Harry stared. He had assumed the guy was a gym junkie, or maybe doing steroids - but if he were a wizard the field was suddenly wide open. What was he - part giant? - part ogre? - part troll? But how could he be, if he were a Death Eater?

"Nobody rejects me and gets off scot free. I made damn sure she was going to live up to her nagging nick-name - took an effin' powerful Hex to do it too. Oh yes, Harry, your dear Aunt wasn't always the prudish, petty-minded, shrivelled, suburban shrew she is today. Not by a long chalk!"

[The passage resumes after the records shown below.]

-- ==== Sys2Proof/Laws/Scalar.lean ====
section
/-! SUPPORT. The model's w-bit integers are those of the statements. -/

namespace Sys2Proof.Machine

theorem sgn_toInt (w : Nat) (hw : 0 < w) (b : Nat) : Num.sgn w b = (BitVec.ofNat w b).toInt := by
  have h2 : 2 ^ w = 2 * 2 ^ (w - 1) := by rw [← Nat.pow_succ']; congr 1; omega
  simp only [Num.sgn, BitVec.toInt, BitVec.toNat_ofNat]
  have := Nat.mod_lt b (show 0 < 2 ^ w from Nat.two_pow_pos w)
  split <;> split <;> push_cast <;> omega

theorem sw_spec (w32 : Bool) (x : Word) : sw w32 x = Spec.sw (if w32 then 32 else 64) x := by
  unfold sw Spec.sw wd
  cases w32 <;> simp only [if_true, Bool.false_eq_true, if_false] <;> rw [sgn_toInt _ (by decide)]
  · simp
  · rfl

theorem uw_spec (w32 : Bool) (x : Word) : uw w32 x = Spec.uw (if w32 then 32 else 64) x := by
  unfold uw Spec.uw wd
  cases w32
  · simpa using x.isLt
  · simp

theorem wrap_ofInt (w : Nat) (v : Int) : Num.wrap w v = (BitVec.ofInt w v).toNat := by
  simp [Num.wrap, BitVec.toNat_ofInt]

theorem fin_spec (w32 : Bool) (v : Int) : fin w32 v = Spec.fin (if w32 then 32 else 64) v := by
  unfold fin Spec.fin wd
  cases w32 <;> simp only [if_true, Bool.false_eq_true, if_false] <;>
    rw [sgn_toInt _ (by decide), wrap_ofInt, BitVec.ofNat_toNat, BitVec.setWidth_eq] <;> rfl

theorem finN_spec (w32 : Bool) (v : Nat) : finN w32 v = Spec.fin (if w32 then 32 else 64) v := fin_spec w32 v

end Sys2Proof.Machine
end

"But memory modification is illegal, unless you're an Auror!" Harry protested.

"As is Mugglerisation - doesn't mean to say it doesn't happen." Dirk sounded complacent.

"Does she remember anything about her life before?" Harry demanded. He knew Aunt Petunia was more aware of the magical world than she let on, but how much did she remember?

"Oh yes! Just enough to ensure that her whole life is a continual disappointment..."

x x x

A series of heavy knocks, thumps really, interrupted them. They both leaped to their feet, Dirk moving behind Harry with his hand on his shoulder, precariously close to his windpipe. The thuds sounded again, and Uncle Vernon's voice called out, gruffly,

"Come on, open up! I know you're in there."

Gesturing at Harry to be quiet, Dirk opened the door. Uncle Vernon stood on the threshold, red-faced with irritation and impatience, uncomfortable in his 'neighbourly' role. He had been kicking the door with his foot, both hands being full: he was carrying a very large, spiny pot-plant. Without waiting for introductions he growled:

"It's time for the boy to come home. And my wife _insisted_ that I bring you this cactus as a house-warming present. There's some damn fool message too, stupid woman: 'To Socrates from Xa------' - can't even say the bloody name!"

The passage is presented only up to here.